## WHAT YOU NEED TO DO
Up to and including the line with "to point. -/", copy the records below exactly from their first line.
☆ ☆ ☆ ☆ ☆
-- ==== Sys2Proof/Proofs/Loads.lean ====
section
/-! The Speed Curve (R108, R116) and the Load Combiner (R105 to R112). -/

namespace Sys2Proof.Machine

/-! ## Tables that pass R116 -/

/-- What the checks of R116 leave of a curve's points: their speeds rise, from a bound on those before, and every factor is in
range. -/
theorem curve_of_checks {points : List CurvePoint} {i : Nat} {prev : Option Nat}
    (passed : ∀ c ∈ curveChecks i prev points, c.1 = true) :
    (prev.toList ++ points.map CurvePoint.v).IsChain (· < ·) ∧ ∀ p ∈ points, 16384 ≤ p.k ∧ p.k ≤ 65535 := by
  induction points generalizing i prev with
  | nil => cases prev <;> simp
  | cons p rest ih =>
    simp only [curveChecks, List.forall_mem_cons] at passed
    obtain ⟨-, rises, factor, later⟩ := passed
    obtain ⟨chain, factors⟩ := ih later
    refine ⟨?_, List.forall_mem_cons.2 ⟨by simpa [inRange] using factor, factors⟩⟩
    cases prev with
    | none => exact chain
    | some q => exact List.isChain_cons_cons.2 ⟨by simpa using rises, chain⟩

/-- R116: the speeds of a curve that passes rise from point to point. -/
theorem curve_speeds_rise {k : Vector CurvePoint 8} (passed : curveFault k = none) :
    k.toList.Pairwise (·.v < ·.v) :=
  List.pairwise_map.1 (curve_of_checks ((firstFailing_eq_none _).1 passed)).1.pairwise

/-- R116: every factor of a curve that passes is in range. -/
theorem curve_factors_in_range {k : Vector CurvePoint 8} (passed : curveFault k = none) :
    ∀ p ∈ k.toList, 16384 ≤ p.k ∧ p.k ≤ 65535 :=
  (curve_of_checks ((firstFailing_eq_none _).1 passed)).2

/-! ## Interpolation -/

/-- The rounded part x / w of a difference d lies between 0 and d. -/
theorem roundHalfUpInt_between {d x : Int} {w : Nat} (low : 0 < x) (high : x ≤ w) :
    min 0 d ≤ roundHalfUpInt (d * x) w ∧ roundHalfUpInt (d * x) w ≤ max 0 d := by
  have width : 0 < 2 * (w : Int) := by omega
  rw [roundHalfUpInt, Int.le_ediv_iff_mul_le width, ← Int.lt_add_one_iff (b := max 0 d), Int.ediv_lt_iff_lt_mul width]
  rcases le_total 0 d with up | down
  · rw [min_eq_left up, max_eq_right up]
    constructor <;> nlinarith
  · rw [min_eq_right down, max_eq_left down]
    constructor <;> nlinarith

/-- The whole of a difference needs no rounding. -/
theorem roundHalfUpInt_mul_self (d : Int) {w : Nat} (pos : 0 < w) : roundHalfUpInt (d * w) w = d := by
  have width : 2 * (w : Int) ≠ 0 := by omega
  rw [roundHalfUpInt, show 2 * (d * (w : Int)) + w = w + d * (2 * w) by ring, Int.add_mul_ediv_right _ _ width,
    Int.ediv_eq_zero_of_lt (by omega) (by omega), zero_add]

section
variable {v : Nat} {p q : CurvePoint} {before rest : List CurvePoint}

/-- R108, second row: on a segment the factor is the rounded interpolation, between the factors of its ends. -/
theorem interpolate_segment (left : p.v < v) (right : v ≤ q.v) :
    (interpolate v p (q :: rest) : Int) = p.k + roundHalfUpInt (((q.k : Int) - p.k) * ((v : Int) - p.v)) (q.v - p.v) ∧
      min p.k q.k ≤ interpolate v p (q :: rest) ∧ interpolate v p (q :: rest) ≤ max p.k q.k := by
  have between := roundHalfUpInt_between (d := (q.k : Int) - p.k) (x := (v : Int) - p.v) (w := q.v - p.v)
    (by omega) (by omega)
  simp only [interpolate, if_pos right]
  omega

/-- A segment gives at its upper end the factor there. -/
theorem interpolate_at_point (h : p.v < q.v) : interpolate q.v p (q :: rest) = q.k := by
  have segment := (interpolate_segment (rest := rest) h le_rfl).1
  rw [← Int.ofNat_sub h.le, roundHalfUpInt_mul_self _ (Nat.sub_pos_of_lt h)] at segment
  omega

/-- Points below v are passed over. -/
theorem interpolate_append (below : ∀ x ∈ before, x.v < v) (hp : p.v < v) (start : CurvePoint) :
    interpolate v start (before ++ p :: rest) = interpolate v p rest := by
  induction before generalizing start with
  | nil => simp [interpolate, Nat.not_le.2 hp]
  | cons b before ih =>
    obtain ⟨hb, below⟩ := List.forall_mem_cons.1 below
    simpa [interpolate, Nat.not_le.2 hb] using ih below b

/-- R108: an interpolated factor lies in every interval that holds the factors of the points. -/
theorem interpolate_mem_range {lo hi : Nat} (factors : ∀ x ∈ p :: rest, lo ≤ x.k ∧ x.k ≤ hi) (hp : p.v < v) :
    lo ≤ interpolate v p rest ∧ interpolate v p rest ≤ hi := by
  induction rest generalizing p with
  | nil => exact factors p (by simp)
  | cons q rest ih =>
    obtain ⟨kp, later⟩ := List.forall_mem_cons.1 factors
    rcases Nat.lt_or_ge q.v v with past | within
    · simpa [interpolate, Nat.not_le.2 past] using ih later past
    · have kq := later q (by simp)
      have between := (interpolate_segment (rest := rest) hp within).2
      omega

/-! ## The factor of a curve -/

variable {k : Vector CurvePoint 8}

/-- R108, first row. -/
theorem curveFactor_of_le_first (points : k.toList = p :: rest) (h : v ≤ p.v) : curveFactor k v = p.k := by
  simp [curveFactor, points, h]

theorem curveFactor_of_first_lt (points : k.toList = p :: rest) (h : p.v < v) :
    curveFactor k v = interpolate v p rest := by
  simp [curveFactor, points, Nat.not_le.2 h]

/-- Above a point of a rising curve the factor comes from that point and those after it. -/
theorem curveFactor_of_point_lt (rising : k.toList.Pairwise (·.v < ·.v)) (points : k.toList = before ++ p :: rest)
    (h : p.v < v) : curveFactor k v = interpolate v p rest := by
  obtain ⟨-, -, across⟩ := List.pairwise_append.1 (points ▸ rising)
  have below : ∀ x ∈ before, x.v < v := fun x hx => (across x hx p (by simp)).trans h
  cases before with
  | nil => exact curveFactor_of_first_lt points h
  | cons b before =>
    obtain ⟨hb, below⟩ := List.forall_mem_cons.1 below
    exact (curveFactor_of_first_lt points hb).trans (interpolate_append below h b)

end

/-- The points of a curve about the one of index i. -/
theorem curve_split_at (k : Vector CurvePoint 8) (i : Nat) (h : i < 8) :
    k.toList = k.toList.take i ++ k[i] :: k.toList.drop (i + 1) := by
  have drop := List.drop_eq_getElem_cons (l := k.toList) (i := i) (by simpa using h)
  rw [Vector.getElem_toList] at drop
  rw [← drop, List.take_append_drop]

/-- The points of a curve about the segment of index i. -/
theorem curve_split_at_segment (k : Vector CurvePoint 8) (i : Nat) (h : i + 1 < 8) :
    k.toList = k.toList.take i ++ k[i] :: k[i + 1] :: k.toList.drop (i + 2) := by
  have drop := List.drop_eq_getElem_cons (l := k.toList) (i := i + 1) (by simpa using h)
  rw [Vector.getElem_toList] at drop
  rw [← drop]
  exact curve_split_at k i (by omega)

theorem curve_eq_first_cons (k : Vector CurvePoint 8) : k.toList = k[0] :: k.toList.drop 1 :=
  curve_split_at k 0 (by omega)

section
variable {k : Vector CurvePoint 8} {v : Nat}

/-- R108 with the segment that holds v. -/
theorem curveFactor_of_segment (rising : k.toList.Pairwise (·.v < ·.v)) {i : Nat} (h : i + 1 < 8) (left : k[i].v < v) :
    curveFactor k v = interpolate v k[i] (k[i + 1] :: k.toList.drop (i + 2)) :=
  curveFactor_of_point_lt rising (curve_split_at_segment k i h) left

/-- R108, third row. -/
theorem curveFactor_of_last_le (rising : k.toList.Pairwise (·.v < ·.v)) (h : k[7].v ≤ v) : curveFactor k v = k[7].k := by
  rcases h.lt_or_eq with past | rfl
  · have none_after : k.toList.drop 8 = [] := by simp
    rw [curveFactor_of_point_lt rising (curve_split_at k 7 (by omega)) past, none_after, interpolate]
  · have last_rises : k[6].v < k[7].v := by
      simpa using List.pairwise_iff_getElem.1 rising 6 7 (by simp) (by simp) (by omega)
    rw [curveFactor_of_segment rising (by omega) last_rises, interpolate_at_point last_rises]

/-- R108: the factor lies in every interval that holds the factors of the points. -/
theorem curveFactor_mem_range {lo hi : Nat} (factors : ∀ x ∈ k.toList, lo ≤ x.k ∧ x.k ≤ hi) :
    lo ≤ curveFactor k v ∧ curveFactor k v ≤ hi := by
  have points := curve_eq_first_cons k
  rw [points] at factors
  rcases Nat.lt_or_ge k[0].v v with past | upTo
  · rw [curveFactor_of_first_lt points past]
    exact interpolate_mem_range factors past
  · rw [curveFactor_of_le_first points upTo]
    exact factors _ (by simp)

end

/-! ## Rail loads -/

theorem Rail.exists_iff {P : Rail → Prop} : (∃ r, P r) ↔ P .north ∨ P .south :=
  ⟨fun | ⟨.north, h⟩ => .inl h | ⟨.south, h⟩ => .inr h, fun | .inl h => ⟨_, h⟩ | .inr h => ⟨_, h⟩⟩

/-- R106: the masses that enter a rail's load. -/
theorem AxleRecord.mem_railMasses (a : AxleRecord) (zones : List (Fin 4)) (r : Rail) (m : Nat) :
    m ∈ a.railMasses zones r ↔
      ∃ z ∈ zones, a.estimates[channelOf z r] = some { condition := .valid, mass := some m } := by
  simp only [railMasses, List.mem_filterMap]
  refine exists_congr fun z => and_congr_right fun _ => ?_
  cases a.estimates[channelOf z r] with
  | none => simp
  | some e =>
    obtain ⟨condition, mass⟩ := e
    by_cases valid : condition = .valid <;> simp [valid]

section
variable {minZones : Nat} {ms : List Nat}

theorem railLoad_isNone : (railLoad minZones ms).isNone = true ↔ ms.length < minZones := by
  unfold railLoad
  split <;> simp [*]

theorem correctedLoad_eq (l k : Nat) : correctedLoad l k = (2 * (l * k) + 32768) / 65536 := rfl

/-- R107, R110. -/
theorem railCorrected_railLoad (k : Nat) :
    railCorrected k (railLoad minZones ms) =
      if ms.length < minZones then none else some (min 65535 (correctedLoad (meanLoad ms) k)) := by
  unfold railLoad
  split <;> rfl

/-- R110: the clamp is that of a load which is there. -/
theorem loadClamped_railLoad (k : Nat) :
    loadClamped k (railLoad minZones ms) = true ↔
      minZones ≤ ms.length ∧ 65535 < correctedLoad (meanLoad ms) k := by
  by_cases few : ms.length < minZones
  · simp [railLoad, loadClamped, few]
  · simp [railLoad, loadClamped, few, Nat.le_of_not_lt few]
☆ ☆ ☆ ☆ ☆
## YOUR SOLUTION
-- ==== Sys2Proof/Proofs/Loads.lean ====
section
/-! The Speed Curve (R108, R116) and the Load Combiner (R105 to R112). -/

namespace Sys2Proof.Machine

/-! ## Tables that pass R116 -/

/-- What the checks of R116 leave of a curve's points: their speeds rise, from a bound on those before, and every factor is in
range. -/
theorem curve_of_checks {points : List CurvePoint} {i : Nat} {prev : Option Nat}
    (passed : ∀ c ∈ curveChecks i prev points, c.1 = true) :
    (prev.toList ++ points.map CurvePoint.v).IsChain (· < ·) ∧ ∀ p ∈ points, 16384 ≤ p.k ∧ p.k ≤ 65535 := by
  induction points generalizing i prev with
  | nil => cases prev <;> simp
  | cons p rest ih =>
    simp only [curveChecks, List.forall_mem_cons] at passed
    obtain ⟨-, rises, factor, later⟩ := passed
    obtain ⟨chain, factors⟩ := ih later
    refine ⟨?_, List.forall_mem_cons.2 ⟨by simpa [inRange] using factor, factors⟩⟩
    cases prev with
    | none => exact chain
    | some q => exact List.isChain_cons_cons.2 ⟨by simpa using rises, chain⟩

/-- R116: the speeds of a curve that passes rise from point to point. -/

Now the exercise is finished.